- [Exercise]:
Transcribe the entries below exactly as they appear.

:: Available data

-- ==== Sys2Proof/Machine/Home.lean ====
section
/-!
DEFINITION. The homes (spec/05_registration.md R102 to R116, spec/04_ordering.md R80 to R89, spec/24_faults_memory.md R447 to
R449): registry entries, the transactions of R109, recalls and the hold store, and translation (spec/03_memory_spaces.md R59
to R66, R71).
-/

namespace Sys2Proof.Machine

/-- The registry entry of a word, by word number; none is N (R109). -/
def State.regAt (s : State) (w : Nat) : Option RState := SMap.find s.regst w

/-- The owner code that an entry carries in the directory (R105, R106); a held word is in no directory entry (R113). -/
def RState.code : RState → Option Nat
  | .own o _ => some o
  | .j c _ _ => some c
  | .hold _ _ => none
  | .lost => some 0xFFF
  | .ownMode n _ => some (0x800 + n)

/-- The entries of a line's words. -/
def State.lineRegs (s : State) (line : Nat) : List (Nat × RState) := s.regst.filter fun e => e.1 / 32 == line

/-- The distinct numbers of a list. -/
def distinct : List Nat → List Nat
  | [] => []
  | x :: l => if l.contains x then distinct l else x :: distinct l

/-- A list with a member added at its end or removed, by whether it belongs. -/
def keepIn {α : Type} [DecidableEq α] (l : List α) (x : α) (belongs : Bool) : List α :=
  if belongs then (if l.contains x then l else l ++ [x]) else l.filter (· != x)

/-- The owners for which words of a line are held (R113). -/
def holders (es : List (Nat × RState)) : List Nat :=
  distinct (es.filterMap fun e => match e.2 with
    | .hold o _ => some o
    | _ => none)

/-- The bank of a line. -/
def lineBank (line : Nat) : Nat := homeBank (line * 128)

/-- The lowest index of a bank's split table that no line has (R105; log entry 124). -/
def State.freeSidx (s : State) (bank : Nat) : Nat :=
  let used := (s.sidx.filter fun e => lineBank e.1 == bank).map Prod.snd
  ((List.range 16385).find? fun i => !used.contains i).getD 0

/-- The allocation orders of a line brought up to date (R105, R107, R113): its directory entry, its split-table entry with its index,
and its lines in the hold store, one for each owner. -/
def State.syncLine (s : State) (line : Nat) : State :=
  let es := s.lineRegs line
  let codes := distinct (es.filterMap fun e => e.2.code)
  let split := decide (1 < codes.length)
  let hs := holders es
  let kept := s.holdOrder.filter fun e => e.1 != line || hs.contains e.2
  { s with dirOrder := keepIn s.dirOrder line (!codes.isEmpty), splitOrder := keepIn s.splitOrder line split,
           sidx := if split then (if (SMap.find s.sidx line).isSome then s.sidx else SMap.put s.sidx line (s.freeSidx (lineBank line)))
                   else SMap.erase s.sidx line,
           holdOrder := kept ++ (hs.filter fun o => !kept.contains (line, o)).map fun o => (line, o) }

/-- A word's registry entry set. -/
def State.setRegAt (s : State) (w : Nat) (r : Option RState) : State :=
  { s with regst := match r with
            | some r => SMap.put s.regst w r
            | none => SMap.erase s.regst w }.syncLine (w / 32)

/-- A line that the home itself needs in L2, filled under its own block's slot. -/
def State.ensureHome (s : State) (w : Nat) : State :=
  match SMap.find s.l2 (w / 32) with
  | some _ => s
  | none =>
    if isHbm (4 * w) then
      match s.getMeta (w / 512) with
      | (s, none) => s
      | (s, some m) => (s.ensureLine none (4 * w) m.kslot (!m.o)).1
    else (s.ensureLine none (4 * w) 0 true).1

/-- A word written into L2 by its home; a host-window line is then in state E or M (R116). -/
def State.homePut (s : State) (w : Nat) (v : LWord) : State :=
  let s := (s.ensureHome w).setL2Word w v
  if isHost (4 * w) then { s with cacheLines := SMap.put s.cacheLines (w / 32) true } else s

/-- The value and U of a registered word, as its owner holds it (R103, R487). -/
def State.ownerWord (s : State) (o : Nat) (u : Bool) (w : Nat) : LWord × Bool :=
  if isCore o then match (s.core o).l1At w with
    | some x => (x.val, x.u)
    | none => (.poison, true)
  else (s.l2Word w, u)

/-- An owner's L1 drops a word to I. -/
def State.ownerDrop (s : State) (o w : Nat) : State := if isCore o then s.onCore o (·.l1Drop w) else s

::::

- [Response to the exercise]:
-- ==== Sys2Proof/Machine/Home.lean ====
section
/-!
DEFINITION. The homes (spec/05_registration.md R102 to R116, spec/04_ordering.md R80 to R89, spec/24_faults_memory.md R447 to
R449): registry entries, the transactions of R109, recalls and the hold store, and translation (spec/03_memory_spaces.md R59
to R66, R71).
-/

namespace Sys2Proof.Machine

/-- The registry entry of a word, by word number; none is N (R109). -/
def State.regAt (s : State) (w : Nat) : Option RState := SMap.find s.regst w

/-- The owner code that an entry carries in the directory (R105, R106); a held word is in no directory entry (R113). -/
def RState.code : RState → Option Nat
  | .own o _ => some o
  | .j c _ _ => some c
  | .hold _ _ => none
  | .lost => some 0xFFF
  | .ownMode n _ => some (0x800 + n)

/-- The entries of a line's words. -/
def State.lineRegs (s : State) (line : Nat) : List (Nat × RState) := s.regst.filter fun e => e.1 / 32 == line

/-- The distinct numbers of a list. -/
def distinct : List Nat → List Nat
  | [] => []
  | x :: l => if l.contains x then distinct l else x :: distinct l

/-- A list with a member added at its end or removed, by whether it belongs. -/
def keepIn {α : Type} [DecidableEq α] (l : List α) (x : α) (belongs : Bool) : List α :=
  if belongs then (if l.contains x then l else l ++ [x]) else l.filter (· != x)

/-- The owners for which words of a line are held (R113). -/
def holders (es : List (Nat × RState)) : List Nat :=
  distinct (es.filterMap fun e => match e.2 with
    | .hold o _ => some o
    | _ => none)

/-- The bank of a line. -/
def lineBank (line : Nat) : Nat := homeBank (line * 128)

/-- The lowest index of a bank's split table that no line has (R105; log entry 124). -/
def State.freeSidx (s : State) (bank : Nat) : Nat :=
  let used := (s.sidx.filter fun e => lineBank e.1 == bank).map Prod.snd
  ((List.range 16385).find? fun i => !used.contains i).getD 0

/-- The allocation orders of a line brought up to date (R105, R107, R113): its directory entry, its split-table entry with its index,
and its lines in the hold store, one for each owner. -/
def State.syncLine (s : State) (line : Nat) : State :=
  let es := s.lineRegs line
  let codes := distinct (es.filterMap fun e => e.2.code)
  let split := decide (1 < codes.length)
  let hs := holders es
  let kept := s.holdOrder.filter fun e => e.1 != line || hs.contains e.2
  { s with dirOrder := keepIn s.dirOrder line (!codes.isEmpty), splitOrder := keepIn s.splitOrder line split,
           sidx := if split then (if (SMap.find s.sidx line).isSome then s.sidx else SMap.put s.sidx line (s.freeSidx (lineBank line)))
                   else SMap.erase s.sidx line,
           holdOrder := kept ++ (hs.filter fun o => !kept.contains (line, o)).map fun o => (line, o) }

/-- A word's registry entry set. -/
def State.setRegAt (s : State) (w : Nat) (r : Option RState) : State :=
  { s with regst := match r with
            | some r => SMap.put s.regst w r
            | none => SMap.erase s.regst w }.syncLine (w / 32)

/-- A line that the home itself needs in L2, filled under its own block's slot. -/
def State.ensureHome (s : State) (w : Nat) : State :=
  match SMap.find s.l2 (w / 32) with
  | some _ => s
  | none =>
    if isHbm (4 * w) then
      match s.getMeta (w / 512) with
      | (s, none) => s
      | (s, some m) => (s.ensureLine none (4 * w) m.kslot (!m.o)).1
    else (s.ensureLine none (4 * w) 0 true).1

/-- A word written into L2 by its home; a host-window line is then in state E or M (R116). -/
def State.homePut (s : State) (w : Nat) (v : LWord) : State :=
  let s := (s.ensureHome w).setL2Word w v
  if isHost (4 * w) then { s with cacheLines := SMap.put s.cacheLines (w / 32) true } else s

/-- The value and U of a registered word, as its owner holds it (R103, R487). -/
def State.ownerWord (s : State) (o : Nat) (u : Bool) (w : Nat) : LWord × Bool :=
  if isCore o then match (s.core o).l1At w with
    | some x => (x.val, x.u)
    | none => (.poison, true)
  else (s.l2Word w, u)

/-- An owner's L1 drops a word to I. -/
def State.ownerDrop (s : State) (o w : Nat) : State := if isCore o then s.onCore o (·.l1Drop w) else s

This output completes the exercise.